┌──

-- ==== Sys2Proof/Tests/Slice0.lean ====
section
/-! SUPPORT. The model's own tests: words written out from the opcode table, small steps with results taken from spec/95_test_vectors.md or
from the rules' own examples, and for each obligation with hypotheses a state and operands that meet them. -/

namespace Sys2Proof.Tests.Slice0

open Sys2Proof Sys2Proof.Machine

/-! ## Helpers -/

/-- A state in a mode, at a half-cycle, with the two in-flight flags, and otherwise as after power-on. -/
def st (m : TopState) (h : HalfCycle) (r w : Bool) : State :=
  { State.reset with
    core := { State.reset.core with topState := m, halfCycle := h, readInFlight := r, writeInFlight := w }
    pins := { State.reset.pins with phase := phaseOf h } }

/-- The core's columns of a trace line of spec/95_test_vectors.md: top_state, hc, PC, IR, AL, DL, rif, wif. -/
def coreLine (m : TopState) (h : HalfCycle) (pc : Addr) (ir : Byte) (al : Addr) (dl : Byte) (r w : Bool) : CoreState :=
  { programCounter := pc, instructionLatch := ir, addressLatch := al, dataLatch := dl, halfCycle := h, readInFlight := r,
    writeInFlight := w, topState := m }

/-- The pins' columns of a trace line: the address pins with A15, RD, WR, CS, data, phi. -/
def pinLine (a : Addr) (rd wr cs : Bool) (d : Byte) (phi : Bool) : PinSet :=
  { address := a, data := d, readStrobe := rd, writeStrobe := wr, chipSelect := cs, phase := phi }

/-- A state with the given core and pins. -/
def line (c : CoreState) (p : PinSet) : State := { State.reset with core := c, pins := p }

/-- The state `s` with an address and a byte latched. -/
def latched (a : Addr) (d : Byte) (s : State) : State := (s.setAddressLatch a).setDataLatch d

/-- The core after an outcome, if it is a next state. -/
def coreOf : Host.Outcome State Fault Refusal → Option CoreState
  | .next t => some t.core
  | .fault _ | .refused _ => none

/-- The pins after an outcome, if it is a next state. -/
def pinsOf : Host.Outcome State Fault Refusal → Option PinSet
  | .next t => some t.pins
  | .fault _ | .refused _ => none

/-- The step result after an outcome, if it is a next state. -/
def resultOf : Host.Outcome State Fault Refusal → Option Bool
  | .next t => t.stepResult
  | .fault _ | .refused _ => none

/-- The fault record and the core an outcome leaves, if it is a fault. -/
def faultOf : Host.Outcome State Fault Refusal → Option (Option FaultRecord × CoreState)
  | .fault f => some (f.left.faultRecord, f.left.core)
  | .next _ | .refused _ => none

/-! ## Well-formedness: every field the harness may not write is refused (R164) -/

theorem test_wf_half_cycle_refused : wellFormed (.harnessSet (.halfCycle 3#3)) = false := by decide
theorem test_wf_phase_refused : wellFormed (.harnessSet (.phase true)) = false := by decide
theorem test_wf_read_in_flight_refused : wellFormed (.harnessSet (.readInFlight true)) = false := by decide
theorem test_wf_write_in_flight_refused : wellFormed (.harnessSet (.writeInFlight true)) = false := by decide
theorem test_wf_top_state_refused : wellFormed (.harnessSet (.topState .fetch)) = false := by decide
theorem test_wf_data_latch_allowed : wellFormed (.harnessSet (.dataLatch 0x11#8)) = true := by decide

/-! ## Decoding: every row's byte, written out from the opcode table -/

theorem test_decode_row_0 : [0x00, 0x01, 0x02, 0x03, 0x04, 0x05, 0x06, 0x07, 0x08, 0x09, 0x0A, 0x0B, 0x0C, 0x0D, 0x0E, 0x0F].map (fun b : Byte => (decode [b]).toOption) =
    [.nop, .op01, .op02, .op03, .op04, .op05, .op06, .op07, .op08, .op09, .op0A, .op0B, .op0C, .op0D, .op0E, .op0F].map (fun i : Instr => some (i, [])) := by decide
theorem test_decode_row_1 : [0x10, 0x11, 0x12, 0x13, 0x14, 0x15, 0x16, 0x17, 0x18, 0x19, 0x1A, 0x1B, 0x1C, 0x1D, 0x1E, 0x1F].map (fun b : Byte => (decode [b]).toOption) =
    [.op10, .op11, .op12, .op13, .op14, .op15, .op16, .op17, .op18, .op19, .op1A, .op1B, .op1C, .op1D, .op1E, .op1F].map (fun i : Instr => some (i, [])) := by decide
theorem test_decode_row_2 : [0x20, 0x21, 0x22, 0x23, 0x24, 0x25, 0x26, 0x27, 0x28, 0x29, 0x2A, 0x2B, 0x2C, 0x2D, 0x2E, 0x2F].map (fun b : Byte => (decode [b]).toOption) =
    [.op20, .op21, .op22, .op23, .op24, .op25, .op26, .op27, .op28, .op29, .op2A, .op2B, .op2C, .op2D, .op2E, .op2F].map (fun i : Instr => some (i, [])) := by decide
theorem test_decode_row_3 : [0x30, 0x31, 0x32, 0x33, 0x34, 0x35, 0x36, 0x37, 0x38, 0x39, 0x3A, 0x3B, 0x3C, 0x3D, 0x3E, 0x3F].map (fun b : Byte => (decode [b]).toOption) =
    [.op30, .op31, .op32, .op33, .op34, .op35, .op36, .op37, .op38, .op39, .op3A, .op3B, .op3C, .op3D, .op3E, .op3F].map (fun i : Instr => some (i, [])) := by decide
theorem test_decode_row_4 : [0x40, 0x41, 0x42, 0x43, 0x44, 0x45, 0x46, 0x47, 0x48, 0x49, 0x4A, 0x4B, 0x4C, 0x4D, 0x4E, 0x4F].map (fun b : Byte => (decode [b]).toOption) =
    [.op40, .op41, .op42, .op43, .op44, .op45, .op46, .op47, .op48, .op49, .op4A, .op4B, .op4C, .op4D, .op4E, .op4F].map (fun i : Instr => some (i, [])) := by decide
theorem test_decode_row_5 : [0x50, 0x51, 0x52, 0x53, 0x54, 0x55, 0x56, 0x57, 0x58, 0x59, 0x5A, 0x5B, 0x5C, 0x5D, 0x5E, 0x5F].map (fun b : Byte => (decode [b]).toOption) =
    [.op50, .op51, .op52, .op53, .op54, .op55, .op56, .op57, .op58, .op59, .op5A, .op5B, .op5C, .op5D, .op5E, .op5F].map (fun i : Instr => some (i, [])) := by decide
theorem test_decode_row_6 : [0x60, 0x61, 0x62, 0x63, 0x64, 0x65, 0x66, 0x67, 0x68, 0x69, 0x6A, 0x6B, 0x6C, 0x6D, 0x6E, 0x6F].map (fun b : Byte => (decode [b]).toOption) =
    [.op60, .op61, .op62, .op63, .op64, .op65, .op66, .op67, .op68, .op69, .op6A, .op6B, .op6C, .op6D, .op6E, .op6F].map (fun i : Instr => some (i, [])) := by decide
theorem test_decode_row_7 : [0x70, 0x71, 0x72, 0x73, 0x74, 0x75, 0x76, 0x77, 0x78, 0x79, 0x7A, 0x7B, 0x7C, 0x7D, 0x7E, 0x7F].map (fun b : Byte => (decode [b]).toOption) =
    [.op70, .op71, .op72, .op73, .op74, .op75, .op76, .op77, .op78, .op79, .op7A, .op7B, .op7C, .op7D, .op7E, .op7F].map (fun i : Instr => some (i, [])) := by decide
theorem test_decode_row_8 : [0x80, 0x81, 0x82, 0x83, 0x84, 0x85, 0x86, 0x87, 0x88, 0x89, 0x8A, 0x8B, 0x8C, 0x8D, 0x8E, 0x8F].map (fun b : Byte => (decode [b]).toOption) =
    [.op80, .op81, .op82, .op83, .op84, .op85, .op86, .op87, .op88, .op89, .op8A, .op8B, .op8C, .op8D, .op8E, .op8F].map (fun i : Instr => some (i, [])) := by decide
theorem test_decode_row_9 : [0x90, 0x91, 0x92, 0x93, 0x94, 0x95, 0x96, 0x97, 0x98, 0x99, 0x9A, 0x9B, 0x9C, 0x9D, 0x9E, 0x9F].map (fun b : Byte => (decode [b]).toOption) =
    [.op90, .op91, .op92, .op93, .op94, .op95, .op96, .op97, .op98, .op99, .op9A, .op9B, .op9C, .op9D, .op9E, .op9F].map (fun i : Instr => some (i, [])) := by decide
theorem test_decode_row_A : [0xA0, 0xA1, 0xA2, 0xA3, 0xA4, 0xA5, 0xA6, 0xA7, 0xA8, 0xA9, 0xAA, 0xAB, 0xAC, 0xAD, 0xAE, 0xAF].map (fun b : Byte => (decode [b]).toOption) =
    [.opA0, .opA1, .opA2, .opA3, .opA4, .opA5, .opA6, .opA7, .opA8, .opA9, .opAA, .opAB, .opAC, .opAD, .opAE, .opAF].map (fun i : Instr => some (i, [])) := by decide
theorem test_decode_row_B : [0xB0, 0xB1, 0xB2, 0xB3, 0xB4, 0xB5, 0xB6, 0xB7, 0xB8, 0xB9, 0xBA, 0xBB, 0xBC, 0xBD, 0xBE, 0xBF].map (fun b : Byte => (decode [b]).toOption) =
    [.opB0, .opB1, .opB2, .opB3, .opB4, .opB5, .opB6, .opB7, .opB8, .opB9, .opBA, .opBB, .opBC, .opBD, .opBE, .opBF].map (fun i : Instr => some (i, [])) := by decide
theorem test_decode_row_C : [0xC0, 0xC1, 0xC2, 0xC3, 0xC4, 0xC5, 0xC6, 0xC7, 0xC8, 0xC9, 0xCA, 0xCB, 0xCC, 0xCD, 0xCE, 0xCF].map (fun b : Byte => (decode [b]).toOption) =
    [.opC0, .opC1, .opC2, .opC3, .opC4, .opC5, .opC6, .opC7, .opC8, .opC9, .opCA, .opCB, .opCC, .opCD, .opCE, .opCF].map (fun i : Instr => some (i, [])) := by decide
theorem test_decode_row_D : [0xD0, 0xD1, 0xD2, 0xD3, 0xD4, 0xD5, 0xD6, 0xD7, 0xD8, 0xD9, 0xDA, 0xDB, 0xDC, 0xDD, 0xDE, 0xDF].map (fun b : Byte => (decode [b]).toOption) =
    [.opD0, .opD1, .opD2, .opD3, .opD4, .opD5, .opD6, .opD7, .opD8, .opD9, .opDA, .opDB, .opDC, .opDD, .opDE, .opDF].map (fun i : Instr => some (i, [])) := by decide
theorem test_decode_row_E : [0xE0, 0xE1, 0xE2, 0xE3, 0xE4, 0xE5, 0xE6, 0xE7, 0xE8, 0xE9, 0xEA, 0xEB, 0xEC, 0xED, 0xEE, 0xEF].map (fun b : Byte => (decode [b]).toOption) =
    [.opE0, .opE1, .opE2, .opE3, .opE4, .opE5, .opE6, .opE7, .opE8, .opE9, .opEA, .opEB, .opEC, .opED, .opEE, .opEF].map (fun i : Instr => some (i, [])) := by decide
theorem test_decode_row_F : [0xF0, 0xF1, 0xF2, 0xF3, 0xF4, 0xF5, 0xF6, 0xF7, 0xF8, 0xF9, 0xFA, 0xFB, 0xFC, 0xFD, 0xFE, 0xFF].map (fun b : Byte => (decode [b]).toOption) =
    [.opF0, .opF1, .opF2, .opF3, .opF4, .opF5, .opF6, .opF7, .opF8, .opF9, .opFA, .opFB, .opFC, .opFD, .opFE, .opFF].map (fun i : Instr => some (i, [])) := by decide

└──

# Task statement
Return each line above where the word "phase" shows up.

# Answer to the problem
    pins := { State.reset.pins with phase := phaseOf h } }
  { address := a, data := d, readStrobe := rd, writeStrobe := wr, chipSelect := cs, phase := phi }
theorem test_wf_phase_refused : wellFormed (.harnessSet (.phase true)) = false := by decide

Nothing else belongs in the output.